### Task objective
The required output is the exact run of lines below that opens at the line with "BitVec.ofNat 64 m.len" and closes at the line with "(∀ (s : State) (r i : Nat) (b".

### Stored data
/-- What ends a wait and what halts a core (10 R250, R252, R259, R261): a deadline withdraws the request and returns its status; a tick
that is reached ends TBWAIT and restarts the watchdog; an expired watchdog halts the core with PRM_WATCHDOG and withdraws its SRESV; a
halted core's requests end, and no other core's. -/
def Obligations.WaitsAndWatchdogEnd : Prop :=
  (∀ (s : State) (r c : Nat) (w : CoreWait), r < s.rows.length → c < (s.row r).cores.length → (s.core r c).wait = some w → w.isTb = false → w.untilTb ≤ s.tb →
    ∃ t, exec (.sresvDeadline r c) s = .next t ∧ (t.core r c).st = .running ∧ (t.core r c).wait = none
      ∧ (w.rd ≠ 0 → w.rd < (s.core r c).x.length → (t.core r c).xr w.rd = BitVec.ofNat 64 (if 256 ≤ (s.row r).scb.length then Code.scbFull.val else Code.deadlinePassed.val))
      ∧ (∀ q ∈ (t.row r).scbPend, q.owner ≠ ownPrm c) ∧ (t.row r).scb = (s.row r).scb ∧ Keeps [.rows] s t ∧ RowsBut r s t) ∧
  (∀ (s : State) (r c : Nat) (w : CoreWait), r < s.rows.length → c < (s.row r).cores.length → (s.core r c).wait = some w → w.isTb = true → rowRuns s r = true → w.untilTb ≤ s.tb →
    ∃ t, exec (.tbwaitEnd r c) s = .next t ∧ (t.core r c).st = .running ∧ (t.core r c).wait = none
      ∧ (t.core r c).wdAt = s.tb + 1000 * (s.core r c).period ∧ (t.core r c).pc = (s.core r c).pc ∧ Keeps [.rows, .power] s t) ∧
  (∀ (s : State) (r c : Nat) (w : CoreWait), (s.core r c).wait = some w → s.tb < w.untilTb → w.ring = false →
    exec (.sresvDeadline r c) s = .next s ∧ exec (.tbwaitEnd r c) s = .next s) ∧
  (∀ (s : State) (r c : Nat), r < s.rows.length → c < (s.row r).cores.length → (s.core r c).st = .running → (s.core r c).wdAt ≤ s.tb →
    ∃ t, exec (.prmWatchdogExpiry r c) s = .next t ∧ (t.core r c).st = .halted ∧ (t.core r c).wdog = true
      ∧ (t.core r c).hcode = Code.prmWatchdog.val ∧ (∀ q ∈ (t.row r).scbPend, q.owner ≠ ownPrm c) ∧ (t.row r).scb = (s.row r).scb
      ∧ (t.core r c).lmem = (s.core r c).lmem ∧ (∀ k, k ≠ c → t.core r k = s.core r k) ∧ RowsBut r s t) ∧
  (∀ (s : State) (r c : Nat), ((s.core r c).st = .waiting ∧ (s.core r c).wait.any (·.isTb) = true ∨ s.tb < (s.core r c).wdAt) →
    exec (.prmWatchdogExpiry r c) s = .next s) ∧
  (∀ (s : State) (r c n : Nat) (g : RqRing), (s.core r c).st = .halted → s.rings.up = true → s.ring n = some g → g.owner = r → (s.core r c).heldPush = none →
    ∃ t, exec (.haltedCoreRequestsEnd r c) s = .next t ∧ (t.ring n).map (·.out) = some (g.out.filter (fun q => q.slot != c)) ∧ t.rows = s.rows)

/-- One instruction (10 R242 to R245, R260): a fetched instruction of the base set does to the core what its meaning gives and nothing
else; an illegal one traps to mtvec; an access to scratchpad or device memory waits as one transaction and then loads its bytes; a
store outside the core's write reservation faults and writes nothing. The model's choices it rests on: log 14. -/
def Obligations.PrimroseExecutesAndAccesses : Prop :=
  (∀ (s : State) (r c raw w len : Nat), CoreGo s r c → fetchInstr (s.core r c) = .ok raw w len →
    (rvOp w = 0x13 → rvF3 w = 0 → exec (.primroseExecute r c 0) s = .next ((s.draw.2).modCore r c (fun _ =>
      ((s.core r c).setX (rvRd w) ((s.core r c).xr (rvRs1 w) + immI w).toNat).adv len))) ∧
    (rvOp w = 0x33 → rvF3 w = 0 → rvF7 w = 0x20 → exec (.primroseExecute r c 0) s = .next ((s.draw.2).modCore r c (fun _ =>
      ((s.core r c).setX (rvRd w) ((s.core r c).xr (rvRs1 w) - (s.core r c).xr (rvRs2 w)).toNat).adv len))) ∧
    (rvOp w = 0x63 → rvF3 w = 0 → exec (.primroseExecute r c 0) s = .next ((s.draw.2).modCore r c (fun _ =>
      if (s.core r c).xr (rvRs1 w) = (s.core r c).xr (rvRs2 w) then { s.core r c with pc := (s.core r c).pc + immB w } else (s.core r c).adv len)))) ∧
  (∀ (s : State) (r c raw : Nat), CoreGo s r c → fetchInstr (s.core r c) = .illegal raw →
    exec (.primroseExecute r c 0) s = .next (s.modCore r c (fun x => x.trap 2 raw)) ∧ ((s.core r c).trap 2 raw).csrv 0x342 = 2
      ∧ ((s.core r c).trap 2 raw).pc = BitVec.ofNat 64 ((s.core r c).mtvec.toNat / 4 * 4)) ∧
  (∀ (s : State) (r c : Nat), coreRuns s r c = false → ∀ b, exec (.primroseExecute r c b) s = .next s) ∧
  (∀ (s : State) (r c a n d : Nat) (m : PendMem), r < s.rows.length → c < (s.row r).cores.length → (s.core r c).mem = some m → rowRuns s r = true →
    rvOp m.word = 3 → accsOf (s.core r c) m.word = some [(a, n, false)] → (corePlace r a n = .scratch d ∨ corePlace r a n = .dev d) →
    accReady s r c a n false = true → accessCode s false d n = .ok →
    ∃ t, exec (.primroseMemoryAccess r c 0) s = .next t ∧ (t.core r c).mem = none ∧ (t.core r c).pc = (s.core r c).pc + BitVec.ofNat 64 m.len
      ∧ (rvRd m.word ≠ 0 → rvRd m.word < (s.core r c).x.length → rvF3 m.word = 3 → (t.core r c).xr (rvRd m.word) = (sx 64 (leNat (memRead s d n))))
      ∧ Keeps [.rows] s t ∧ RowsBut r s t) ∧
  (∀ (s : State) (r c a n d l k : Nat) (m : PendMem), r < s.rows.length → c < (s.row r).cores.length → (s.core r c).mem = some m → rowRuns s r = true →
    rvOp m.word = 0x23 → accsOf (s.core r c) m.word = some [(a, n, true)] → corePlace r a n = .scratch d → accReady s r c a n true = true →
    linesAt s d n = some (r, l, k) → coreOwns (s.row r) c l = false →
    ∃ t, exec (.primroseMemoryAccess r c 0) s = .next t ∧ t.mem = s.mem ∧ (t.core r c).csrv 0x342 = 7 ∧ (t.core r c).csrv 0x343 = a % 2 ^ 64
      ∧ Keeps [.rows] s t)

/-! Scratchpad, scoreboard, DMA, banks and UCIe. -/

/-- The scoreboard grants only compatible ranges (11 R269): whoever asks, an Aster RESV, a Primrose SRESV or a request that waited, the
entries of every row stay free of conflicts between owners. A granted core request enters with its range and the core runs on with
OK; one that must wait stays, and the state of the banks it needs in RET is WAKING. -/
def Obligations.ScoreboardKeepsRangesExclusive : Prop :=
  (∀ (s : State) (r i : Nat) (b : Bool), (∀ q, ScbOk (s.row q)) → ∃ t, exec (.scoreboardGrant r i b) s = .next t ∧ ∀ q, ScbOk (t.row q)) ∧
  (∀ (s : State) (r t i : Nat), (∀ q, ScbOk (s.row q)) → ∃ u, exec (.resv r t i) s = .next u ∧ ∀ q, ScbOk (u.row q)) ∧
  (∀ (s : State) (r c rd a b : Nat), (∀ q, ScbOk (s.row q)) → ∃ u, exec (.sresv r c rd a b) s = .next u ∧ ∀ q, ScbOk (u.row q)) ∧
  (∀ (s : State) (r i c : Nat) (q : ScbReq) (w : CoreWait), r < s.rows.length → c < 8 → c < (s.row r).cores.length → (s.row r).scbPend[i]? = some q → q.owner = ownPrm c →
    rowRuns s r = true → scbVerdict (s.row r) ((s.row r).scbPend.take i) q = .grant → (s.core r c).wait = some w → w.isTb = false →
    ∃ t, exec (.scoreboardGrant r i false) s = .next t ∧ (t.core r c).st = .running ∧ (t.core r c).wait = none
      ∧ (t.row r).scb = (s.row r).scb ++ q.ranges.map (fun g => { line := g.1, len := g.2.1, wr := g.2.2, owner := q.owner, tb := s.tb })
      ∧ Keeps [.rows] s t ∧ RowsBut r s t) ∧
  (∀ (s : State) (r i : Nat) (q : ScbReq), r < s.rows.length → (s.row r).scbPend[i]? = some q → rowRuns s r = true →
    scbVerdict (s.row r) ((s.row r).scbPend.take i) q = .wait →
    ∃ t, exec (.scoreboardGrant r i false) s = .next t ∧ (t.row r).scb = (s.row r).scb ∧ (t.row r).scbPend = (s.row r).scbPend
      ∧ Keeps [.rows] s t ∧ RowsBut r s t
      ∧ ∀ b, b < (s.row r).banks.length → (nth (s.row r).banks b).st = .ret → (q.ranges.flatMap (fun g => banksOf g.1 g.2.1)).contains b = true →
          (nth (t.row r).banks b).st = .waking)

### Task result
    ∃ t, exec (.primroseMemoryAccess r c 0) s = .next t ∧ (t.core r c).mem = none ∧ (t.core r c).pc = (s.core r c).pc + BitVec.ofNat 64 m.len
      ∧ (rvRd m.word ≠ 0 → rvRd m.word < (s.core r c).x.length → rvF3 m.word = 3 → (t.core r c).xr (rvRd m.word) = (sx 64 (leNat (memRead s d n))))
      ∧ Keeps [.rows] s t ∧ RowsBut r s t) ∧
  (∀ (s : State) (r c a n d l k : Nat) (m : PendMem), r < s.rows.length → c < (s.row r).cores.length → (s.core r c).mem = some m → rowRuns s r = true →
    rvOp m.word = 0x23 → accsOf (s.core r c) m.word = some [(a, n, true)] → corePlace r a n = .scratch d → accReady s r c a n true = true →
    linesAt s d n = some (r, l, k) → coreOwns (s.row r) c l = false →
    ∃ t, exec (.primroseMemoryAccess r c 0) s = .next t ∧ t.mem = s.mem ∧ (t.core r c).csrv 0x342 = 7 ∧ (t.core r c).csrv 0x343 = a % 2 ^ 64
      ∧ Keeps [.rows] s t)

/-! Scratchpad, scoreboard, DMA, banks and UCIe. -/

/-- The scoreboard grants only compatible ranges (11 R269): whoever asks, an Aster RESV, a Primrose SRESV or a request that waited, the
entries of every row stay free of conflicts between owners. A granted core request enters with its range and the core runs on with
OK; one that must wait stays, and the state of the banks it needs in RET is WAKING. -/
def Obligations.ScoreboardKeepsRangesExclusive : Prop :=
  (∀ (s : State) (r i : Nat) (b : Bool), (∀ q, ScbOk (s.row q)) → ∃ t, exec (.scoreboardGrant r i b) s = .next t ∧ ∀ q, ScbOk (t.row q)) ∧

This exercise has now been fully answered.